Saved data entries
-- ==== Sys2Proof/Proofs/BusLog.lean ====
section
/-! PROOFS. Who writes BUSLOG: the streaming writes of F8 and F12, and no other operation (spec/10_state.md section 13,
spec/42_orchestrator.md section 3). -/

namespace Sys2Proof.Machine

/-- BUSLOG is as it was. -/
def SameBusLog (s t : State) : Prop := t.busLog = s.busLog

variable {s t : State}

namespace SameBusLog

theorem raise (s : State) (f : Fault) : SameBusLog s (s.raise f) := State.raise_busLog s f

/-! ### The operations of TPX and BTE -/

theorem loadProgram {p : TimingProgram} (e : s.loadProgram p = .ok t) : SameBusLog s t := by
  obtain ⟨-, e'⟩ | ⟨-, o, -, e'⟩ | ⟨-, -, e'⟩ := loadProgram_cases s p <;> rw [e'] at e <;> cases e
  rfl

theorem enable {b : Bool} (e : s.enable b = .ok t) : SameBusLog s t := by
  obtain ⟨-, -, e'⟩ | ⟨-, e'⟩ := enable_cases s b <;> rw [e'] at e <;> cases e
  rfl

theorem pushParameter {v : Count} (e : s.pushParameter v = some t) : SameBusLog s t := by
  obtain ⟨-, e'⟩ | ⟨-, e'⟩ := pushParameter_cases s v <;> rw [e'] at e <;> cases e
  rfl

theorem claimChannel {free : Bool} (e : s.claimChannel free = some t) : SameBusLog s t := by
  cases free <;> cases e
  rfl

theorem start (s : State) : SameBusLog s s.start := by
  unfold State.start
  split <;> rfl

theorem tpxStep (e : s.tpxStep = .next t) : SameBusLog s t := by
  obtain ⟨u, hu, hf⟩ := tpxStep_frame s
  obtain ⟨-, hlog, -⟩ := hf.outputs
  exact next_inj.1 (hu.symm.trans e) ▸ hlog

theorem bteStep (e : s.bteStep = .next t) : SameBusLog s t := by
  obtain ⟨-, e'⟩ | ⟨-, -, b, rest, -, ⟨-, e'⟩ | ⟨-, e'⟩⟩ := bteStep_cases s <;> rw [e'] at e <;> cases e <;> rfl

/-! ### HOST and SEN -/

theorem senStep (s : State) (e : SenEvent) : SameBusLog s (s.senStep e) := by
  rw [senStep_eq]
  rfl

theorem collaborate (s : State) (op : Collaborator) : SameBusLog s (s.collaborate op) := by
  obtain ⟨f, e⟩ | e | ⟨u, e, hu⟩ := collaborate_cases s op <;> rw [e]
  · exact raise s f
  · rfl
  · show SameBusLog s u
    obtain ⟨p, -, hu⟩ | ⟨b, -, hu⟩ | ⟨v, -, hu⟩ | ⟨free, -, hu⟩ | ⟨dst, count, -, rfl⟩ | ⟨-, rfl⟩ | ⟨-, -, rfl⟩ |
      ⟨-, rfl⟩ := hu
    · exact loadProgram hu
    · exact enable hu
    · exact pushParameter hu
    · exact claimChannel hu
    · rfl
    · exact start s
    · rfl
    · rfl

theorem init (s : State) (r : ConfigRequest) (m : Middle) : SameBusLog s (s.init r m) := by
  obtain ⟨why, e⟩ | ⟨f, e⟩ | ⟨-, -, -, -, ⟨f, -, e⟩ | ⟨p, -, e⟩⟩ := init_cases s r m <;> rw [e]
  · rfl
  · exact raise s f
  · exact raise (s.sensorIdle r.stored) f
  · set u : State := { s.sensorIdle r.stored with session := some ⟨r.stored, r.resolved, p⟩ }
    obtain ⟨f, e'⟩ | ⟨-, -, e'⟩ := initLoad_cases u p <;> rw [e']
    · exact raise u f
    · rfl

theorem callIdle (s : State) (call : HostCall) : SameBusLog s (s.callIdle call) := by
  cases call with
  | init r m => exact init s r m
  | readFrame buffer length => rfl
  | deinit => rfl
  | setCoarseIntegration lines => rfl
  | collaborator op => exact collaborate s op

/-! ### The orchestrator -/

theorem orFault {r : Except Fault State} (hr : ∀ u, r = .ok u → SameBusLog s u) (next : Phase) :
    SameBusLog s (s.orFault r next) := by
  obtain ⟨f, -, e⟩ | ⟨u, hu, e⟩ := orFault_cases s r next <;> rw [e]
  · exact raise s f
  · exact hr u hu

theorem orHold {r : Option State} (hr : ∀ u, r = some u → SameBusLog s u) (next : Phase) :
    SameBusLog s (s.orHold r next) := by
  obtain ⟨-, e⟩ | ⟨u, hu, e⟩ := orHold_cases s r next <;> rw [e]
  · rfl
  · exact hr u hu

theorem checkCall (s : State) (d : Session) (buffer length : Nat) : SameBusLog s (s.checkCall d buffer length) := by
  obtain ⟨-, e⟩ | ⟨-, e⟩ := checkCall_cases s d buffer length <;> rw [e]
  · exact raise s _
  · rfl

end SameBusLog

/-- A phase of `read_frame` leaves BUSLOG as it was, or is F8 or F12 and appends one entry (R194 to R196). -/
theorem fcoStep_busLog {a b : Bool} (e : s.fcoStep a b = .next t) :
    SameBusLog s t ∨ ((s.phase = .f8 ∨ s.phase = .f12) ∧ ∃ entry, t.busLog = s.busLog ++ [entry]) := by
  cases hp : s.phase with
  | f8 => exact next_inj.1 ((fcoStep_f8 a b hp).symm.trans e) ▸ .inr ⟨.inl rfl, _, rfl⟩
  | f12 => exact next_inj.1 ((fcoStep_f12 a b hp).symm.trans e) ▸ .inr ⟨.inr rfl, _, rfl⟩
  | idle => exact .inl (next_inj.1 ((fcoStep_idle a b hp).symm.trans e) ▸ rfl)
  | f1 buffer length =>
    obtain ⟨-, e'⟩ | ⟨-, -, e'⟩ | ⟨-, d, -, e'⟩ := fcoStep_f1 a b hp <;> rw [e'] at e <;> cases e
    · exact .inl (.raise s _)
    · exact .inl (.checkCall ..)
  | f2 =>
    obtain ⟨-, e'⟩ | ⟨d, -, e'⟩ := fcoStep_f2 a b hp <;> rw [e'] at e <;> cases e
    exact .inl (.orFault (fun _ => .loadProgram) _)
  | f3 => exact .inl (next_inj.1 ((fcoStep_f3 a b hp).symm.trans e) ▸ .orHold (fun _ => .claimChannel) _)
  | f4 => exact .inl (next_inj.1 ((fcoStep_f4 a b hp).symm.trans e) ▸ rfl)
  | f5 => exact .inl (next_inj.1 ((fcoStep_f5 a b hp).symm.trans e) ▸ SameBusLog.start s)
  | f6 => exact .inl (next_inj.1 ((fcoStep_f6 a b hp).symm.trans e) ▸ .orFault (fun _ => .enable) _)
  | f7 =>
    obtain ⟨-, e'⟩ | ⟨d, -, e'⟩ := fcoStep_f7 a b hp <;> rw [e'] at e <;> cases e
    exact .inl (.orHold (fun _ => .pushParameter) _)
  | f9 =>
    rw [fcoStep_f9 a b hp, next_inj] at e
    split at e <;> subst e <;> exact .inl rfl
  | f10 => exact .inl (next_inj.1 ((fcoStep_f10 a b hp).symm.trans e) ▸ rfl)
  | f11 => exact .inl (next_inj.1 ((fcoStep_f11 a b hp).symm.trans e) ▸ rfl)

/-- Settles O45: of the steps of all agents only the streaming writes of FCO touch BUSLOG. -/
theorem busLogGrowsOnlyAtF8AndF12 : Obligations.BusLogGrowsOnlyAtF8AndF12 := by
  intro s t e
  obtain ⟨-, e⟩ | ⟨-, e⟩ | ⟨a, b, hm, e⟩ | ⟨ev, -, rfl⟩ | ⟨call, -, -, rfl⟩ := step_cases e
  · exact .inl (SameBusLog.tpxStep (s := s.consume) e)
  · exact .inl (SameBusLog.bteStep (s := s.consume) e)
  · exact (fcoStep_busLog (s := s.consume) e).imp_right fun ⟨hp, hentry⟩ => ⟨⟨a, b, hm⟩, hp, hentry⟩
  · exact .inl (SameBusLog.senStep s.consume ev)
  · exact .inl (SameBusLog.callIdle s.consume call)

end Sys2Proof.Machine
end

**Exercise prompt:** From the entries above, extract each line containing "Bool".

**Answer section:**
theorem enable {b : Bool} (e : s.enable b = .ok t) : SameBusLog s t := by
theorem claimChannel {free : Bool} (e : s.claimChannel free = some t) : SameBusLog s t := by
theorem fcoStep_busLog {a b : Bool} (e : s.fcoStep a b = .next t) :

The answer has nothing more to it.